Work to complete: Of all the entries below, only the lines from the one with "def tplSstr (b" up to and including the one with "by index. -/" are to be duplicated exactly.

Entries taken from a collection
================
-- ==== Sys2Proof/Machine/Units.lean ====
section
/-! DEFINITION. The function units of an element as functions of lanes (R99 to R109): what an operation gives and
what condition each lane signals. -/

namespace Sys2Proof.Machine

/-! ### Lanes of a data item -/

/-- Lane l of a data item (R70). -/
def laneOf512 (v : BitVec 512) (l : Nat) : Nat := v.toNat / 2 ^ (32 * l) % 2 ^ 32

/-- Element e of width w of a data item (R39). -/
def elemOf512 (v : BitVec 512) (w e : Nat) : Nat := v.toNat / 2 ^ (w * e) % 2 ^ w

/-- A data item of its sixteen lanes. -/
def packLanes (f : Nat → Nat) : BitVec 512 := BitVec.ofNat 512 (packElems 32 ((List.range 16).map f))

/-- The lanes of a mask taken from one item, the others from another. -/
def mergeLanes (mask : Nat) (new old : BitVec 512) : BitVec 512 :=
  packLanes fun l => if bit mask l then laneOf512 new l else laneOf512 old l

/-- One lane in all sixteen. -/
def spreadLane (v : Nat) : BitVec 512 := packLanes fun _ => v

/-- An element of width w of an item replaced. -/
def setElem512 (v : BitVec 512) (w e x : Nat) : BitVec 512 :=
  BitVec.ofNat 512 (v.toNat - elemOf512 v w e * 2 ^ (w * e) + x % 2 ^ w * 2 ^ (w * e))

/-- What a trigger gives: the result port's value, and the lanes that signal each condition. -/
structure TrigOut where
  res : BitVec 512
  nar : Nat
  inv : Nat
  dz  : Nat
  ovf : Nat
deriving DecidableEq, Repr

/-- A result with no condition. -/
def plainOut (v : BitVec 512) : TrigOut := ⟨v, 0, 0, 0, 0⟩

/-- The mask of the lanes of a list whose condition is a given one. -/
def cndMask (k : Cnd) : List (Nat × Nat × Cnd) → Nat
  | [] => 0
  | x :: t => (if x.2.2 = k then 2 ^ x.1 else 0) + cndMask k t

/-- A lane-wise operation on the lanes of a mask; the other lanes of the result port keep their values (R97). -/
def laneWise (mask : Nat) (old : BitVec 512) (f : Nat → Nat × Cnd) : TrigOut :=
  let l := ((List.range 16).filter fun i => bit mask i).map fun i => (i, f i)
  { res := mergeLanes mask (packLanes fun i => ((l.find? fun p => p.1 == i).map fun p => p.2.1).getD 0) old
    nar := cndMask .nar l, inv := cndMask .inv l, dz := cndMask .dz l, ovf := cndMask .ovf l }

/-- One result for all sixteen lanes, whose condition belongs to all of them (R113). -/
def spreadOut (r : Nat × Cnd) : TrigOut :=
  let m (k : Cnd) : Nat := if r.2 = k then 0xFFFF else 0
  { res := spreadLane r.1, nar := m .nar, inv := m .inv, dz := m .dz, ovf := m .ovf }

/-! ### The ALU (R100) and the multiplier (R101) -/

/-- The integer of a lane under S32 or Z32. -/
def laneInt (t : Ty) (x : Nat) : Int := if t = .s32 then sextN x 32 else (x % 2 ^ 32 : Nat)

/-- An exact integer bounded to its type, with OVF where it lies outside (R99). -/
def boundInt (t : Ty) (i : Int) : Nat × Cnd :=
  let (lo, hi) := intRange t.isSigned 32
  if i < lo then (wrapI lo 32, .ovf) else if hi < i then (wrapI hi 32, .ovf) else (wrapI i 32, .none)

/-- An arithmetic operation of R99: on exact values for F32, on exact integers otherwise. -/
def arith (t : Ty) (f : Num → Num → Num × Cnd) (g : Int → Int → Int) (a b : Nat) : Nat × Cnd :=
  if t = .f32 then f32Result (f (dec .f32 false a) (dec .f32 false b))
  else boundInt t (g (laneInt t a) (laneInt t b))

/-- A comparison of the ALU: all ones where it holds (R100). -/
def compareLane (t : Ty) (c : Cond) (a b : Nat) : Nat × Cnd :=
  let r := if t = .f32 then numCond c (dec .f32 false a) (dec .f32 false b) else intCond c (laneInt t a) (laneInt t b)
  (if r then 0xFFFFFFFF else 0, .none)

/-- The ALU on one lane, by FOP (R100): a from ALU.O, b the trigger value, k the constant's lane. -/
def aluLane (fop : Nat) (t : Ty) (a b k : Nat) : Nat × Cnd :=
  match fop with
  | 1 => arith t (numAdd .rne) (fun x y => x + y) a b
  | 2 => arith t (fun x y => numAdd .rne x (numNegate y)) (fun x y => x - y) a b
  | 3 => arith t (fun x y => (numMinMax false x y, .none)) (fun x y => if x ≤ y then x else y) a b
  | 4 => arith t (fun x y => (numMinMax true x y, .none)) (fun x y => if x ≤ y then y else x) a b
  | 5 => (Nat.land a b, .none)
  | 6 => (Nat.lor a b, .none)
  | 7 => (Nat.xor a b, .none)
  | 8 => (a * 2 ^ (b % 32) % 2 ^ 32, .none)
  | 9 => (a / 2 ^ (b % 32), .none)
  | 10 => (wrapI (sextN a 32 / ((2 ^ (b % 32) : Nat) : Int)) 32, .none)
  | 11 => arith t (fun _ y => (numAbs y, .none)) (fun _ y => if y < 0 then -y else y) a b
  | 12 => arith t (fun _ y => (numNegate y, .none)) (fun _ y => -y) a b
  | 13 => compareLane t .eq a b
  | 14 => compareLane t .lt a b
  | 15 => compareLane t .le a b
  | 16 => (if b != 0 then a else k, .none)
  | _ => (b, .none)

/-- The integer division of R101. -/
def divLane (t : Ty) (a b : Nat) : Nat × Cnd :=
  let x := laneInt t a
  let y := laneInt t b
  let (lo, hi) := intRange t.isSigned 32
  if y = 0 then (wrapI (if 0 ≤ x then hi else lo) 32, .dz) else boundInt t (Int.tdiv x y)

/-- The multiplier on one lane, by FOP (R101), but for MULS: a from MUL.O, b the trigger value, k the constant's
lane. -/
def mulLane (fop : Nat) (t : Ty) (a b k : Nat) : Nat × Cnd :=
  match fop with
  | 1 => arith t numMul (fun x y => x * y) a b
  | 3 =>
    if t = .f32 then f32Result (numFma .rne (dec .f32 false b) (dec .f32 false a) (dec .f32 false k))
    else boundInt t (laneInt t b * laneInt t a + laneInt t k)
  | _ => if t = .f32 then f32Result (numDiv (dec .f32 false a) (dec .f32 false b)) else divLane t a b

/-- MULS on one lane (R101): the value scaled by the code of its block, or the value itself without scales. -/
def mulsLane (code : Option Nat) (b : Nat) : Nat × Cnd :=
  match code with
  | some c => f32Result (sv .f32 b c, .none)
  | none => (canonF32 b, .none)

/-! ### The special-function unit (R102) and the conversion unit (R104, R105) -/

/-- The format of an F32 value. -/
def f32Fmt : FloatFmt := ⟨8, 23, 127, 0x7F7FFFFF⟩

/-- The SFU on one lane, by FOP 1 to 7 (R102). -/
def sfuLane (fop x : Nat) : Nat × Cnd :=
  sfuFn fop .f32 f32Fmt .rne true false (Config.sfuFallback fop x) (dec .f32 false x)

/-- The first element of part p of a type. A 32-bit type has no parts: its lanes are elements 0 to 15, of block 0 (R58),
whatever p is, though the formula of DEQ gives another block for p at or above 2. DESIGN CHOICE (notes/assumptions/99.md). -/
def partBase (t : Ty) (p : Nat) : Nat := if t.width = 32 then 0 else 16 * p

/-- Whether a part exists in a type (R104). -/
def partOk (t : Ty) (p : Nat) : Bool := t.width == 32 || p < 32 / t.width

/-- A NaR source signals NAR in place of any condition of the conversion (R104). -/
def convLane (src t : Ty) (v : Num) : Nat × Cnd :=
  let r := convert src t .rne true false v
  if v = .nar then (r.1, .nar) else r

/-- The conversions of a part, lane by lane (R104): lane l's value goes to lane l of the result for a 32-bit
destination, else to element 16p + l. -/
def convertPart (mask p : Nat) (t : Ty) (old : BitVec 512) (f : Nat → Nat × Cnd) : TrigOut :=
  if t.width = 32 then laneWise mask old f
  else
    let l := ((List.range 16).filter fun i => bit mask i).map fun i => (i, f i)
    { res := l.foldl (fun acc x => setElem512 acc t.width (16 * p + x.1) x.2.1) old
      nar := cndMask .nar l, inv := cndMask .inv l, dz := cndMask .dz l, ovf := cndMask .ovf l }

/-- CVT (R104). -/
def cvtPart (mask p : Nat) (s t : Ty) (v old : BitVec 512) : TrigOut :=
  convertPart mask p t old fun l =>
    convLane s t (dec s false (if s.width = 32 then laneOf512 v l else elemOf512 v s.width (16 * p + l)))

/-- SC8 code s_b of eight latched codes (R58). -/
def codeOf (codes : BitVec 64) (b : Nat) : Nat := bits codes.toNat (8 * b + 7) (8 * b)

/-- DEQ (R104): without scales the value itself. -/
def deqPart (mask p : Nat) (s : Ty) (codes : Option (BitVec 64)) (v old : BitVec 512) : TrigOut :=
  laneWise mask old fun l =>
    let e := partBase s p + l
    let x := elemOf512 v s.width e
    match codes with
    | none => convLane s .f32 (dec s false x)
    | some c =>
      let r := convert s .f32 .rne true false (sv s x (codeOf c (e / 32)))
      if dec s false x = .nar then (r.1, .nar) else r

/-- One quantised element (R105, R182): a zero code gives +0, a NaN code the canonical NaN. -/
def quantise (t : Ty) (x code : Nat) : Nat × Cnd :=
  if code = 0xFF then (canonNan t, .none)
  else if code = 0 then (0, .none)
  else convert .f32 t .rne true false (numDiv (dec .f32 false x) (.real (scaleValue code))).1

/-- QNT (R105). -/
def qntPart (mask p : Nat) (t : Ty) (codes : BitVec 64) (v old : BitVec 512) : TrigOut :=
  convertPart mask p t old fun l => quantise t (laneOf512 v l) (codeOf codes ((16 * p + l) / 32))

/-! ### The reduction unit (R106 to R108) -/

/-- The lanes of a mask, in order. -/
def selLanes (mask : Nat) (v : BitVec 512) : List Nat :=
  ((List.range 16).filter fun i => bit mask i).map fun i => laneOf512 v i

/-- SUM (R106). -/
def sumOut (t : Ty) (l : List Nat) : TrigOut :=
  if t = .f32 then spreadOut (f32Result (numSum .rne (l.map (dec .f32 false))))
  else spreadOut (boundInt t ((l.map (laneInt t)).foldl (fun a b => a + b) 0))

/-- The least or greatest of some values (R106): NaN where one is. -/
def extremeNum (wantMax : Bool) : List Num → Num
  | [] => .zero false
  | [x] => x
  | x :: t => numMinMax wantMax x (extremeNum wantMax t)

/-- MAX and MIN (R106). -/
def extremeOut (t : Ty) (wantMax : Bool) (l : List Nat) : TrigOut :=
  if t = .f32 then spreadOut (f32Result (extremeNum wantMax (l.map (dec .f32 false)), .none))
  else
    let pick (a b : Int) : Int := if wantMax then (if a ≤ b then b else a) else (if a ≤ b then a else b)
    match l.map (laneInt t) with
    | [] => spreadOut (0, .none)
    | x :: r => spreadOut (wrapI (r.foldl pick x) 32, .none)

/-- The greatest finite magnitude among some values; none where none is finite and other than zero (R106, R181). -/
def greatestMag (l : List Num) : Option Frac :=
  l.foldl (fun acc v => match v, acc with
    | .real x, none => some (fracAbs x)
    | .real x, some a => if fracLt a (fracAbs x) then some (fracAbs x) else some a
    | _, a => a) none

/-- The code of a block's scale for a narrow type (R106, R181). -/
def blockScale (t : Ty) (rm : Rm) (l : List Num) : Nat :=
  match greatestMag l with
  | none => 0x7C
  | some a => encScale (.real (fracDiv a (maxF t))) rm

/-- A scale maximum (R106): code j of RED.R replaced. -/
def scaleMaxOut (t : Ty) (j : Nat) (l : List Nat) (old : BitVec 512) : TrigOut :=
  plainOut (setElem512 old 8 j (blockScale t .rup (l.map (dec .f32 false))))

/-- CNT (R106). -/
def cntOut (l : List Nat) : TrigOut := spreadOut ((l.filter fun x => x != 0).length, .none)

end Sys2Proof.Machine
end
================
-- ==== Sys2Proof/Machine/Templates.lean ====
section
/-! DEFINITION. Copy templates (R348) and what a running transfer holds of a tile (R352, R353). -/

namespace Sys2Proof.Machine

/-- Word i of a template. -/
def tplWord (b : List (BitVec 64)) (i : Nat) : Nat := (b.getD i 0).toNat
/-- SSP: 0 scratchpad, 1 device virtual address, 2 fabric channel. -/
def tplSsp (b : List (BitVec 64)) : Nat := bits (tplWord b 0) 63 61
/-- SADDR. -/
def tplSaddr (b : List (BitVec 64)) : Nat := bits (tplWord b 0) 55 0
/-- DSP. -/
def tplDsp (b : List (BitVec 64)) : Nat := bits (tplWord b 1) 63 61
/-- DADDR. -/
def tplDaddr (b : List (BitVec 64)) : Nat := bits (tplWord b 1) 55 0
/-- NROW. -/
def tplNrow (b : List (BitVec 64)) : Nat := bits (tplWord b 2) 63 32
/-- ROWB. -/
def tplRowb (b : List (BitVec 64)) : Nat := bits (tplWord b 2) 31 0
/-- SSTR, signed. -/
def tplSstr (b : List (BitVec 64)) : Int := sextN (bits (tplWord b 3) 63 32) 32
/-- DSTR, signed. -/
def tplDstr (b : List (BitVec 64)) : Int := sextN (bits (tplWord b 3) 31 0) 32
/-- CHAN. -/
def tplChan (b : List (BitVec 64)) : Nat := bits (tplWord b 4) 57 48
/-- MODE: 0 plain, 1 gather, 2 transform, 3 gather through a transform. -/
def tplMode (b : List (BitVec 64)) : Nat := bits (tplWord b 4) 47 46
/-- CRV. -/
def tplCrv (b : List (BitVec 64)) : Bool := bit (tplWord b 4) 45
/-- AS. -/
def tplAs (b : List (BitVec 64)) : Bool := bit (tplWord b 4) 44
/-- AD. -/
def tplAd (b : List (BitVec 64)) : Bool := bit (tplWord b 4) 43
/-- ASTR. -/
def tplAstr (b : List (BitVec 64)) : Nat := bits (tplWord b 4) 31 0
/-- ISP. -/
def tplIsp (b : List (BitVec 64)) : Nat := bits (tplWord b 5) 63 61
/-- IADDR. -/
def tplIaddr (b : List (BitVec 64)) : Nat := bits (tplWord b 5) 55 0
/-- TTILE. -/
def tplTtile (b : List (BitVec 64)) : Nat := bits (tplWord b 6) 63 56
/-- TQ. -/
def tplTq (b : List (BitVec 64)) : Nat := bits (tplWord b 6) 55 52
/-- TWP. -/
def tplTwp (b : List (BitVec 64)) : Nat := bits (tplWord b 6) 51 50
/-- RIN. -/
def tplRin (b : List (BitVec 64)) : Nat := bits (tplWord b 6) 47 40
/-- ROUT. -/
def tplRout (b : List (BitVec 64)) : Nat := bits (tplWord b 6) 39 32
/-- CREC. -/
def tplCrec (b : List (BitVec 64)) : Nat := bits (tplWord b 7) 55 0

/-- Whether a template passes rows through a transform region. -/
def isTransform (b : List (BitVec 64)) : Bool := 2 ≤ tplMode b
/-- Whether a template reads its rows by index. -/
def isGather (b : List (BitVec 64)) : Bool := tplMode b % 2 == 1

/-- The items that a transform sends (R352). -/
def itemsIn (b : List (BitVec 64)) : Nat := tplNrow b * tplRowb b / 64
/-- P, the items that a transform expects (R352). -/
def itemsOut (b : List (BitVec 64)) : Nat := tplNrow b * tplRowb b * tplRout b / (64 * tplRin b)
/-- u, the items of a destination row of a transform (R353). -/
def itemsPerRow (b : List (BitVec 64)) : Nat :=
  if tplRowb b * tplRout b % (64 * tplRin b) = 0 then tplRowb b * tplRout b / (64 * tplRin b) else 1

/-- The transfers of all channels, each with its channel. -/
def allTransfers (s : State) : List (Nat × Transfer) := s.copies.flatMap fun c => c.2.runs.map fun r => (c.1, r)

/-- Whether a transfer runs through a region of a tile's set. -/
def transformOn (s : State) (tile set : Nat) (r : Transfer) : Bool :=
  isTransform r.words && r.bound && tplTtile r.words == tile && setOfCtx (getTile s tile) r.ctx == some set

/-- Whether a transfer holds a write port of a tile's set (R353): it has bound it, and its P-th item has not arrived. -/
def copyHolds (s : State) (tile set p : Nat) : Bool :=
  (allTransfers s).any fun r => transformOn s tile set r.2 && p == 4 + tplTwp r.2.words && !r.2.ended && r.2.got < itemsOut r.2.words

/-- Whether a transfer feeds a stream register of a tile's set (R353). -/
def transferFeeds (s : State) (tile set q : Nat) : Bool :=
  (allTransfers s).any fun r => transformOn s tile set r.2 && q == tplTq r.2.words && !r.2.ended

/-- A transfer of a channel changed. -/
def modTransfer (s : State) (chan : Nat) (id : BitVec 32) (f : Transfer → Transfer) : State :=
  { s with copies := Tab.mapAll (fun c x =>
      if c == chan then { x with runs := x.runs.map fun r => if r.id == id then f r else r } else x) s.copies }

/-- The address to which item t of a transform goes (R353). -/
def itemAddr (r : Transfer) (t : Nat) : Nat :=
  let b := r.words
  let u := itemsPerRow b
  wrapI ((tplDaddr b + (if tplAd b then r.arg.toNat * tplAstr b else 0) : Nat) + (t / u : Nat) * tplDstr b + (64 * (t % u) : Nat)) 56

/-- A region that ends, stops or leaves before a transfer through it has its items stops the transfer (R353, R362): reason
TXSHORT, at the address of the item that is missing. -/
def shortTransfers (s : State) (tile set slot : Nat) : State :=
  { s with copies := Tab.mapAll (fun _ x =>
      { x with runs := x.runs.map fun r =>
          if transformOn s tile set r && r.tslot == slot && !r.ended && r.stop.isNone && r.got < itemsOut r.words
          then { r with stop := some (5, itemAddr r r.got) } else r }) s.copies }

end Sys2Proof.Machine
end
================
Answer to the problem:
def tplSstr (b : List (BitVec 64)) : Int := sextN (bits (tplWord b 3) 63 32) 32
/-- DSTR, signed. -/
def tplDstr (b : List (BitVec 64)) : Int := sextN (bits (tplWord b 3) 31 0) 32
/-- CHAN. -/
def tplChan (b : List (BitVec 64)) : Nat := bits (tplWord b 4) 57 48
/-- MODE: 0 plain, 1 gather, 2 transform, 3 gather through a transform. -/
def tplMode (b : List (BitVec 64)) : Nat := bits (tplWord b 4) 47 46
/-- CRV. -/
def tplCrv (b : List (BitVec 64)) : Bool := bit (tplWord b 4) 45
/-- AS. -/
def tplAs (b : List (BitVec 64)) : Bool := bit (tplWord b 4) 44
/-- AD. -/
def tplAd (b : List (BitVec 64)) : Bool := bit (tplWord b 4) 43
/-- ASTR. -/
def tplAstr (b : List (BitVec 64)) : Nat := bits (tplWord b 4) 31 0
/-- ISP. -/
def tplIsp (b : List (BitVec 64)) : Nat := bits (tplWord b 5) 63 61
/-- IADDR. -/
def tplIaddr (b : List (BitVec 64)) : Nat := bits (tplWord b 5) 55 0
/-- TTILE. -/
def tplTtile (b : List (BitVec 64)) : Nat := bits (tplWord b 6) 63 56
/-- TQ. -/
def tplTq (b : List (BitVec 64)) : Nat := bits (tplWord b 6) 55 52
/-- TWP. -/
def tplTwp (b : List (BitVec 64)) : Nat := bits (tplWord b 6) 51 50
/-- RIN. -/
def tplRin (b : List (BitVec 64)) : Nat := bits (tplWord b 6) 47 40
/-- ROUT. -/
def tplRout (b : List (BitVec 64)) : Nat := bits (tplWord b 6) 39 32
/-- CREC. -/
def tplCrec (b : List (BitVec 64)) : Nat := bits (tplWord b 7) 55 0

/-- Whether a template passes rows through a transform region. -/
def isTransform (b : List (BitVec 64)) : Bool := 2 ≤ tplMode b
/-- Whether a template reads its rows by index. -/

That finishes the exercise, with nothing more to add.